— What you will do —
Your answer should be the lines of the material that include the word "length".

— Material for this task —
▼
/-- Clauses four to six: V23, V26b, V13. -/
theorem witness_DecodeChecksInOrder_data :
    ((frameF.take 12).length < 6 + 7 ∧ ((frameF.take 12).getD 3 0).toNat = 6 ∧
        (6 + ((frameF.take 12).getD 4 0).toNat) % 256 = 0) ∧
      ((frameF.set 11 0xE9).length = 6 + 7 ∧
        (natSum (slice (frameF.set 11 0xE9) 5 11) + ((frameF.set 11 0xE9).getD 11 0).toNat) % 256 ≠ 0) ∧
      (natSum (slice frameF 5 11) + (frameF.getD 11 0).toNat) % 256 = 0 := by decide +kernel

theorem witness_CodecRoundTrip :
    255 ≤ (List.replicate 255 (0 : Byte)).length ∧ (List.replicate 254 (0 : Byte)).length ≤ 254 ∧ decodeFrame frameF = .ok (0xD5, [0x03, 0x32, 0x01, 0x06, 0x07]) := by decide +kernel

theorem witness_DecodeIgnoresPostambleAndTail :
    (frameF.getD 3 0).toNat + 7 ≤ frameF.length ∧ encodeFrame 0xD5 [0x03, 0x32, 0x01, 0x06, 0x07] = .ok frameF := by decide +kernel

/-- Indices 0, 2, 3, 11 and 12: the ends of the three ranges. -/
theorem witness_SingleByteCorruption :
    encodeFrame 0xD5 [0x03, 0x32, 0x01, 0x06, 0x07] = .ok frameF ∧ frameF.length = 13 ∧
      frameF.getD 0 0 ≠ 0x01 ∧ frameF.getD 2 0 ≠ 0xFE ∧ frameF.getD 3 0 ≠ 0x07 ∧ frameF.getD 11 0 ≠ 0xE9 ∧
      frameF.getD 12 0 ≠ 0x55 := by decide +kernel

theorem witness_AckNakAreNoFrames :
    decodeFrame frameF = .ok (0xD5, [0x03, 0x32, 0x01, 0x06, 0x07]) := by decide +kernel

theorem witness_AckMatchComparesSixBytes :
    (inPhase .idle []).ackbuf ≠ ackFrame ∧ (inPhase .idle []).ackbuf ≠ nakFrame ∧
      ({ State.reset with ackbuf := ackFrame } : State).ackbuf = [0x00, 0x00, 0xFF, 0x00, 0xFF, 0x00] ∧
      ({ State.reset with ackbuf := nakFrame } : State).ackbuf = [0x00, 0x00, 0xFF, 0xFF, 0x00, 0x00] := by decide +kernel

theorem witness_CorrelateAcceptsOnlyTheResponse :
    (0xD4 : Byte) ≠ 0xD5 ∧ (0x02 : Byte).toNat ≠ ((inPhase .idle []).opcode.toNat + 1) % 256 ∧
      (0x03 : Byte).toNat = ((inPhase .idle []).opcode.toNat + 1) % 256 ∧
      (0x00 : Byte).toNat = (({ State.reset with opcode := 0xFF } : State).opcode.toNat + 1) % 256 := by decide +kernel

theorem witness_LimitIsTheTighterBound :
    1 ≤ (1 : Word16).toNat ∧ (10 : Word16).toNat ≤ Config.suggested.intervalMs.toNat ∧
      (limit Config.suggested 0, limit Config.suggested 1, limit Config.suggested 10) = (0, 1, 1) := by decide +kernel

theorem witness_SplitPartitionsTheTimeout :
    ({ State.reset with tmode := .dual } : State).tmode = .dual ∧ State.reset.tmode = .single := by decide +kernel

/-- Both clauses at the last attempt that is left. -/
theorem witness_PollOutcomes :
    Quiet 3 (quiet 3) ∧ 3 = (inPhase .idle (quiet 3)).polllim.toNat - (inPhase .idle (quiet 3)).pollcnt.toNat ∧
      (inPhase .idle (quiet 3)).link.script = quiet 3 ++ [] ∧
      Quiet 2 (quiet 2) ∧ 2 < (inPhase .idle (quiet 2 ++ [high])).polllim.toNat - 0 ∧
      (inPhase .idle (quiet 2 ++ [high])).link.script = quiet 2 ++ high :: [] ∧ Raised high := ⟨quiet_quiet 3, by decide +kernel, rfl, quiet_quiet 2, by decide +kernel, rfl, raised_high⟩

theorem witness_PollFaultIsBusFault :
    2 < (inPhase .idle []).polllim.toNat - (inPhase .idle []).pollcnt.toNat ∧ Quiet 2 (quiet 2) ∧
      (inPhase .idle (quiet 2 ++ [bad])).link.script = quiet 2 ++ bad :: [] ∧ bad.fault = true ∧
      (inPhase .idle (quiet 2 ++ [fine, bad])).link.script = quiet 2 ++ fine :: bad :: [] ∧
      fine.fault = false ∧ fine.level = false := ⟨by decide +kernel, quiet_quiet 2, rfl, rfl, rfl, rfl, rfl⟩

/-- A poll without a fault, and one with a fault. -/
theorem witness_PollIsBoundedAlways :
    nextIs (exec .poll (inPhase .idle (quiet 3))) (fun t => t.link.trace.all (fun e => !isFault e) && t.pollcnt == 3) = true ∧
      nextIs (exec .poll (inPhase .idle (quiet 2 ++ [bad]))) (fun t => t.link.trace.any isFault && t.phase == .failed) = true := by decide +kernel

theorem witness_LinkOperationsAreOneBracket :
    (inPhase .idle (hand ackFrame)).link.script = hand ackFrame ++ [] ∧ Hands ackFrame (hand ackFrame) ∧
      ackFrame.length = 6 ∧ (inPhase .idle (hand frameF)).link.script = hand frameF ++ [] ∧
      Hands frameF (hand frameF) ∧ frameF.length = (inPhase .idle []).cfg.rxCount.toNat := ⟨rfl, hands_hand _, rfl, rfl, hands_hand _, rfl⟩

theorem witness_LinkFaultStopsAtOnce :
    ((Instr.wakeStep = .wakeStep ∧ [0x00] = (inPhase .idle []).cfg.wakeSeq) ∧
        List.replicate 13 0x00 = List.replicate (inPhase .idle []).cfg.rxCount.toNat (inPhase .idle []).cfg.txFill) ∧
      (inPhase .idle [bad, fine, fine]).link.script = bad :: fine :: fine :: [] ∧
      (inPhase .idle [fine, bad, fine]).link.script = fine :: bad :: fine :: [] ∧
      (inPhase .idle [fine, fine, bad]).link.script = fine :: fine :: bad :: [] ∧ bad.fault = true ∧ fine.fault = false := by decide +kernel

theorem witness_WakeHostOperation :
    (inPhase .idle (hand [])).phase = .idle ∧ (inPhase .idle (hand [])).link.script = hand [] ++ [] ∧
      Hands [] (hand []) ∧ (inPhase .idle [fine, fine, bad]).link.script = fine :: fine :: bad :: [] ∧
      bad.fault = true ∧ (inPhase .wokenUp []).phase ≠ .idle := ⟨rfl, rfl, hands_hand _, rfl, rfl, by decide⟩

theorem witness_RequestTooLargeTouchesNothing :
    ({ State.reset with args := List.replicate 254 0 } : State).phase = .idle ∧
      254 ≤ ({ State.reset with args := List.replicate 254 0 } : State).args.length := by decide +kernel

/-- A request that wakes the chip; the failed attempts are the most the two bounds allow. -/
theorem witness_RequestSuccess :
    ((asking false successScript).phase = .idle ∧ (asking false successScript).args.length ≤ 253 ∧
        (20, 25) = splitBudgets (asking false []).tmode (asking false []).t1 (asking false []).t2 ∧
        (asking false successScript).link.script = successScript) ∧
      (asking false []).awake = false ∧ Hands [0] (hand [0]) ∧ Hands [] (hand []) ∧ Quiet 1 (quiet 1) ∧
      1 < (limit cfgB 20).toNat ∧ Raised high ∧ Hands ackFrame (hand ackFrame) ∧ Quiet 2 (quiet 2) ∧
      2 < (limit cfgB 25).toNat ∧ Hands frameF (hand frameF) ∧ frameF.length = cfgB.rxCount.toNat ∧
      decodeFrame frameF = .ok (0xD5, ((asking false []).opcode + 1) :: [0x32, 0x01, 0x06, 0x07]) := ⟨by decide +kernel, rfl, hands_hand _, hands_hand _, quiet_quiet 1, by decide +kernel, raised_high, hands_hand _,
      quiet_quiet 2, by decide +kernel, hands_hand _, rfl, by decide +kernel⟩

/-- A request to a chip that is awake, ready at once. -/
theorem witness_RequestSuccess_awake :
    (asking true (hand [] ++ high :: (hand ackFrame ++ high :: (hand frameF ++ [])))).link.script =
        [] ++ (hand [] ++ (quiet 0 ++ high :: (hand ackFrame ++ (quiet 0 ++ high :: (hand frameF ++ []))))) ∧
      (asking true []).awake = true ∧ Quiet 0 (quiet 0) ∧ 0 < (limit cfgB 20).toNat := ⟨rfl, rfl, quiet_quiet 0, by decide +kernel⟩

theorem witness_RequestNak :
    (asking true (hand [] ++ (quiet 1 ++ high :: (hand nakFrame ++ [])))).link.script =
        [] ++ (hand [] ++ (quiet 1 ++ high :: (hand nakFrame ++ []))) ∧
      Quiet 1 (quiet 1) ∧ 1 < (limit cfgB 20).toNat ∧ Hands nakFrame (hand nakFrame) ∧
      (asking true []).awake = true ∧ (asking true []).phase = .idle := ⟨rfl, quiet_quiet 1, by decide +kernel, hands_hand _, rfl, rfl⟩

/-- With a budget of 20 ms, and with none (P13). -/
theorem witness_RequestAckTimeout :
    (asking false (hand [0] ++ (hand [] ++ (quiet 2 ++ [])))).link.script =
        hand [0] ++ (hand [] ++ (quiet 2 ++ [])) ∧
      2 = (limit cfgB 20).toNat ∧ Quiet 2 (quiet 2) ∧
      ((20 : Word16).toNat + cfgB.intervalMs.toNat - 1) / cfgB.intervalMs.toNat ≤ cfgB.maxAttempts.toNat ∧
      0 = (limit cfgB 0).toNat ∧ Quiet 0 (quiet 0) := ⟨rfl, by decide +kernel, quiet_quiet 2, by decide +kernel, by decide +kernel, quiet_quiet 0⟩

theorem witness_RequestResponseTimeout :
    (asking false (hand [0] ++ (hand [] ++ (quiet 1 ++ high :: (hand ackFrame ++ (quiet 3 ++ [])))))).link.script =
        hand [0] ++ (hand [] ++ (quiet 1 ++ high :: (hand ackFrame ++ (quiet 3 ++ [])))) ∧
      1 < (limit cfgB 20).toNat ∧ Quiet 1 (quiet 1) ∧ 3 = (limit cfgB 25).toNat ∧ Quiet 3 (quiet 3) := ⟨rfl, by decide +kernel, quiet_quiet 1, by decide +kernel, quiet_quiet 3⟩

/-- RequestAlwaysEnds, RequestIsBounded, ProcedureEqualsTransitions: their hypotheses on the state. -/
theorem witness_requests_in_idle :
    State.reset.phase = .idle ∧ (asking true []).phase = .idle ∧ (asking false successScript).phase = .idle ∧
      (20, 25) = splitBudgets (asking false []).tmode (asking false []).t1 (asking false []).t2 ∧
      State.reset.tmode = .single := by decide +kernel

/-- OkMeansMatchingResponse, FrameWrittenOnceNoRetry, RequestFrame: a request that answers a next state with STATUS OK. -/
theorem witness_requests_that_succeed :
    nextIs (exec .request (asking false successScript)) (fun t =>
      t.status == .ok && t.rxbuf == frameF && t.rdata == [0x32, 0x01, 0x06, 0x07]) = true ∧
      (asking false successScript).args.length ≤ 253 := by decide +kernel

/-- Both sides of the disjunction are reached. -/
theorem witness_BusFaultIsImmediate :
    nextIs (exec .request (asking false [fine, fine, bad])) (fun t => t.status.code == 10) = true ∧
      nextIs (exec .request (asking false successScript)) (fun t => t.status.code == 1) = true := by decide +kernel

theorem witness_RequestIgnoresStaleRegisters :
    ((asking true []).phase = .idle ∧
        ({ asking true [] with ackbuf := nakFrame, rxbuf := frameF, pollcnt := 7 } : State).phase = .idle) ∧
      (asking true []).link = ({ asking true [] with ackbuf := nakFrame, rxbuf := frameF, pollcnt := 7 } : State).link ∧
      (asking true []).ackbuf ≠ ({ asking true [] with ackbuf := nakFrame } : State).ackbuf := by decide +kernel

theorem witness_PlainTransitions :
    (inPhase .wokenUp (hand [])).phase = .wokenUp ∧ (inPhase .wokenUp (hand [])).link.script = hand [] ++ [] ∧
      Hands [] (hand []) ∧ (inPhase .frameSent []).phase = .frameSent ∧ (inPhase .done []).phase = .done ∧
      (inPhase .failed []).phase = .failed := ⟨rfl, rfl, hands_hand _, rfl, rfl, rfl⟩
▲
— Task result —
    ((frameF.take 12).length < 6 + 7 ∧ ((frameF.take 12).getD 3 0).toNat = 6 ∧
      ((frameF.set 11 0xE9).length = 6 + 7 ∧
    255 ≤ (List.replicate 255 (0 : Byte)).length ∧ (List.replicate 254 (0 : Byte)).length ≤ 254 ∧ decodeFrame frameF = .ok (0xD5, [0x03, 0x32, 0x01, 0x06, 0x07]) := by decide +kernel
    (frameF.getD 3 0).toNat + 7 ≤ frameF.length ∧ encodeFrame 0xD5 [0x03, 0x32, 0x01, 0x06, 0x07] = .ok frameF := by decide +kernel
    encodeFrame 0xD5 [0x03, 0x32, 0x01, 0x06, 0x07] = .ok frameF ∧ frameF.length = 13 ∧
      ackFrame.length = 6 ∧ (inPhase .idle (hand frameF)).link.script = hand frameF ++ [] ∧
      Hands frameF (hand frameF) ∧ frameF.length = (inPhase .idle []).cfg.rxCount.toNat := ⟨rfl, hands_hand _, rfl, rfl, hands_hand _, rfl⟩
      254 ≤ ({ State.reset with args := List.replicate 254 0 } : State).args.length := by decide +kernel
    ((asking false successScript).phase = .idle ∧ (asking false successScript).args.length ≤ 253 ∧
      2 < (limit cfgB 25).toNat ∧ Hands frameF (hand frameF) ∧ frameF.length = cfgB.rxCount.toNat ∧
      (asking false successScript).args.length ≤ 253 := by decide +kernel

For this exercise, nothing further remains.